16:56 Secondly, when you're running multiple fleets of agents in different environments, you these single agents just don't have the context of what other failures other agents are running into. So, for these two reasons, we introduced this concept of some out-of-band memory curation, and this helps to make these problems go away. And just to introduce an analogy for why this in theory should work, I'd like you to think about a school, for example, where you have lots of students that submit a lot of work, and you also have uh teachers that mark it and a head teacher that reviews everything.
17:31 This is a a system that we have in the real world for good reason, and it's because when you have certain individuals that have dedicated capacity for helping people learn, that's really effective. And when you also [snorts] have people that have visibility over the whole fleet of agents or learners, and they're [snorts] able to spot patterns and then kind of steer context, or let's say in this case the curriculum, uh that's also really effective. So, as always, we kind of look to the real world world to think about how to build these systems.

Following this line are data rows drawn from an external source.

-- ==== Sys2Proof/Machine/RunMem.lean ====
section
/-! DEFINITION. What a lane's access computes (R227, R233-R236), and an executor's accesses at the frame with its write
set and releases (R291-R294). -/
namespace Sys2Proof.Machine

/-- The new value of a read-modify-write of w bytes from the old value and the operands (R233, R235); a compare that fails
gives none. -/
def atomNew (op : AOp) (w old lo hi : Nat) : Option Nat :=
  let n := 8 * w
  let v := lo % 2 ^ n
  let sg := fun x => (if 2 ^ (n - 1) ≤ x then (x : Int) - 2 ^ n else x)
  match op with
  | .add => some ((old + v) % 2 ^ n)
  | .fadd => some (fpAdd (if w = 8 then f64 else f32) 0 false false old v).1
  | .fadd2 =>
    some ((fpAdd f16 0 false false (old % 2 ^ 16) (v % 2 ^ 16)).1
      + 2 ^ 16 * (fpAdd f16 0 false false (old / 2 ^ 16) (v / 2 ^ 16)).1)
  | .minS => some (if sg old ≤ sg v then old else v)
  | .minU => some (min old v)
  | .maxS => some (if sg old ≤ sg v then v else old)
  | .maxU => some (max old v)
  | .and_ => some (old &&& v)
  | .or_ => some (old ||| v)
  | .xor_ => some (old ^^^ v)
  | .exch | .st => some v
  | .cas => if old = v then some (hi % 2 ^ n) else none
/-- What a lane's access does to the bytes (R227, R233). -/
def laneDo (m : MDesc) (q : LaneReq) : Do :=
  match m.dir with
  | .load => .load
  | .store => .store (toBytes m.size (q.lo.toNat + 2 ^ 64 * q.hi.toNat))
  | .atom => match m.form with
    | .atomic op _ _ _ _ => .rmw fun old => (atomNew op m.size (leNat old) q.lo.toNat q.hi.toNat).map (toBytes m.size)
    | _ => .load
/-- Whether an access returns a value to registers. -/
def MDesc.returns (m : MDesc) : Bool :=
  match m.dir with
  | .load => true
  | .store => false
  | .atom => match m.form with
    | .atomic _ nr _ _ _ => !nr
    | _ => false
/-- The register words of a loaded value (R227): a size below 4 is extended, 8 and 16 fill pairs and quads. -/
def loadWords (m : MDesc) (bs : List Byte) : List (Nat × B32) :=
  let v := leNat bs
  if m.size < 4 then [(m.d, if m.sext then (sext64 (8 * m.size) v).setWidth 32 else BitVec.ofNat 32 v)]
  else (List.range (m.size / 4)).map fun i => (m.d + i, BitVec.ofNat 32 (fld v (32 * i) 32))
/-- The scope of an access's ordering. -/
def MDesc.scope (m : MDesc) : Option Nat :=
  match m.form with
  | .ordered sc => some sc
  | .atomic _ _ _ _ sc => some sc
  | _ => none
/-- An acquire: LDA and returning atomics, and CAS (R229, R234). -/
def MDesc.acquires (m : MDesc) : Bool :=
  match m.form, m.dir with
  | .ordered _, .load => true
  | .atomic op nr _ sc _, .atom => !nr || op == .cas || sc
  | _, _ => false
/-- A release: STL and every atomic (R229, R234). -/
def MDesc.releases (m : MDesc) : Bool :=
  match m.form, m.dir with
  | .ordered _, .store => true
  | .atomic .., .atom => true
  | _, _ => false

/-! Executor runs. -/

/-- DEV scope or wider. -/
def devWide (scope : Nat) : Bool := decide (3 ≤ scope) && decide (scope ≤ 5)
/-- Record a written line (R294). -/
def WSet.add (w : WSet) (la : Nat) : WSet :=
  match w with
  | .lines ls =>
    if ls.contains la then w
    else if ls.length < 64 then .lines (ls ++ [la])
    else
      let ps := ((ls ++ [la]).map (· / 512)).dedup
      if ps.length ≤ 8 then .pages ps else .channel
  | .pages ps =>
    if ps.contains (la / 512) then w else if ps.length < 8 then .pages (ps ++ [la / 512]) else .channel
  | .channel => .channel
/-- A home line is covered by a write set. -/
def WSet.covers (w : WSet) (pf : Pf) (unit : Nat) (key : Nat) (l : L2Line) : Bool :=
  match w with
  | .lines ls => ls.contains (keyLine key)
  | .pages ps => ps.contains (keyLine key / 512)
  | .channel => match l.under with
    | .frame pa => unitOf pf pa == unit
    | .pool _ => false
/-- Back-invalidate what a write set covers, in the home slices of the dies given (R294), and say whether all of it is gone:
a line of which the host holds a half stays until the host has given that up (R351). -/
def backInv (s : State) (dies unit : Nat) (w : WSet) : State × Bool :=
  (smKeys (fun k l => dies.testBit (keyDie k) && w.covers s.pf unit k l) s.mem.l2).foldl (fun r k =>
    match evict r.1 k with
    | .ok s => (s, r.2)
    | .error s => (s, false)) (s, true)

/-- Translate a run's data access (R291): the cause of its fault, or where it goes. The map takes PERMISSION (R67). -/
def runReach (s : State) (x : Run) (va : Nat) (k : AccKind) : Except Nat (State × Spot) :=
  match translate x.win va (some k) with
  | .error c => .error c.num
  | .ok (ia, home) =>
    if isMap ia then .error Code.permission.num
    else
      match lookup s (unitHolder (x.unit.getD 0)) x.ten ia (some k) with
      | .error c => .error c.num
      | .ok (s, p) =>
        if 3 ≤ p.st ∨ some (unitOf s.pf p.at_) ≠ x.unit then .error 0x60
        else if lostDies s (pageDies s.pf p) then .error (Code.dieLost 0).num
        else .ok (touch s x.ctx (pageDies s.pf p), ⟨p, ia, home, 1⟩)
/-- Perform a run's access at the frame in its turn (R203, R292). -/
def runPerf (s : State) (r : Nat) (u : Option Nat) (x : Spot) (m : MDesc) (q : LaneReq) : Perf :=
  let far := match m.dir with
    | .atom => true
    | .load => match m.scope with | some sc => devWide sc | none => false
    | .store => false
  inTurn s (unitHolder (u.getD 0)) (x.ia / 128) (.run r) x.page fun s =>
    if far then farAccess s x.page x.ia x.home m.size (laneDo m q) else frameAccess s x.page x.ia m.size (laneDo m q)
/-- The access has been performed: write its results, record its line, and move on. -/
def runDone (s : State) (r : Nat) (m : MDesc) (ia : Nat) (f : Found) : State :=
  s.adjRun r fun x =>
    let x := if m.returns then (loadWords m f.data).foldl (fun x w => setRunReg x w.1 w.2) x else x
    let x := if m.dir == .load then x else { x with wset := x.wset.add (ia / 128) }
    { x.step with wait := .going, pend := none }
/-- The kind of a run's access. -/
def MDesc.xkind (m : MDesc) : AccKind := match m.dir with | .load => .xload | .store => .xstore | .atom => .xatomic
/-- A release at DEV scope or wider (R294). -/
def MDesc.relDev (m : MDesc) : Bool := m.releases && (match m.scope with | some sc => devWide sc | none => false)
/-- Perform an access of a run whose place is at hand: an acquiring load of a poisoned flag faults (R312), and a bank under
refresh stalls the context, which keeps the access to reissue it (R293). -/
def runTry (s : State) (r : Nat) (x : Run) (sp : Spot) (m : MDesc) (q : LaneReq) (word : B32) : State :=
  if m.acquires && m.dir == .load && smGet s.mem.flagMarks (sp.ia / 8) false then
    runFault s r Code.flagPoisoned.num x.pc word q.va
  else
    match runPerf s r x.unit sp m q with
    | .done s f =>
      match f.psn with
      | some i => if m.dir == .store then runDone s r m sp.ia f
        else runFault s r Code.dataPoison.num x.pc word (q.va + BitVec.ofNat 64 i)
      | none => runDone s r m sp.ia f
    | .wait s t => s.adjRun r fun x => { x with wait := .stall (max s.now t), pend := some (m, q) }
    | .cxl s .. => s
/-- An access of a run (R291-R294): its checks, then the frame; a release at DEV scope or wider first waits for its
back-invalidations. -/
def runAccess (r : Nat) (m : MDesc) (q : LaneReq) (x : Run) (word : B32) (s : State) : State :=
  if q.va.toNat % m.size ≠ 0 then runFault s r Code.misaligned.num x.pc word q.va
  else
    match runReach s x q.va.toNat m.xkind with
    | .error c => runFault s r c x.pc word q.va
    | .ok (s, sp) =>
      if m.relDev then s.adjRun r fun x => { x with wait := .release none, pend := some (m, q) }
      else runTry s r x sp m q word

end Sys2Proof.Machine
end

18:00 Uh sorry, I also didn't touch on a final limitation, which is that memories go stale. So, you need something, some process that checks that everything that's written there is still correct. And so, we introduce this concept of dreaming, which is like a second o- second-order process over memory. So, if we think about how that's been constructed, we have the like actual context, which agents reference and is has useful information, the memory processes, which allow agents to kind of autonomously manage that context themselves, and then dreaming, which is a process that runs in batch and asynchronously with its own allocated resources to ensure that those memories themselves are effective, up-to-date, um and helping the agents learn over time.
18:52 So, what does dreaming look like? Essentially, what we do is we take an existing memory store, so this is a collection of memories. We then take a bunch of sessions or transcripts from agent interactions over a period of time, and we give these together to an agent which reviews all of the transcripts, looks at the memory store, and starts to identify patterns for where there could be uplift in the memories.
19:26 It then outputs a new memory store where there are proposed changes to the existing memory store. And what the agent is able to do, as I mentioned, is spend tokens on solving this problem of making agents learn better, identify patterns for where agents are consistently failing, and then propose changes for what might make a more effective memory store, such that next day when you run these agents again, they're actually feel smarter and they're running better. To go back to my analogy, just to paint some pictures of like what this could look like in practice.
20:00 Let's imagine that the head teacher reviewing all these transcripts notices that every geography student has incorrectly answered a question. They're just all writing like complete garbage to this question. The teacher notices that actually, by kind of in this case, analyzing the memory store, that entire topic is missing from the curriculum. So, what the teacher is able to do is notice that pattern, look at the memory store, and suggest a new change to that curriculum such that the next day when these agents run, they now have that information that they needed.
20:33 To give another example, the teacher might notice that um in a certain math exam, all of the answers are wrong in the same way. Uh all of the students are outputting radians when it's meant to be degrees. I don't know if anyone else in like GCSE maths had that problem, too. Uh but what they're able to do is give an instruction saying like this is how you should configure your calculators. And in the case of agents, that's like noticing in the transcripts that there's something wrong with the tool configuration. So, you might notice that something in the tool calls keeps failing.
21:05 And what's important here is that when we look at those transcripts, we're not just looking at kind of the passes of like uh responses between agent and the system or the user. We're also really scrutinizing like those tool calls and all of the other metadata that is really central to the agent's performance. Finally, you could also notice something that's like fleet-wide or organization-wide. So, for example, like everybody's using too many m dashes and you don't like that. So, you want to add some organizational-wide um announcement or context change that says not to do that.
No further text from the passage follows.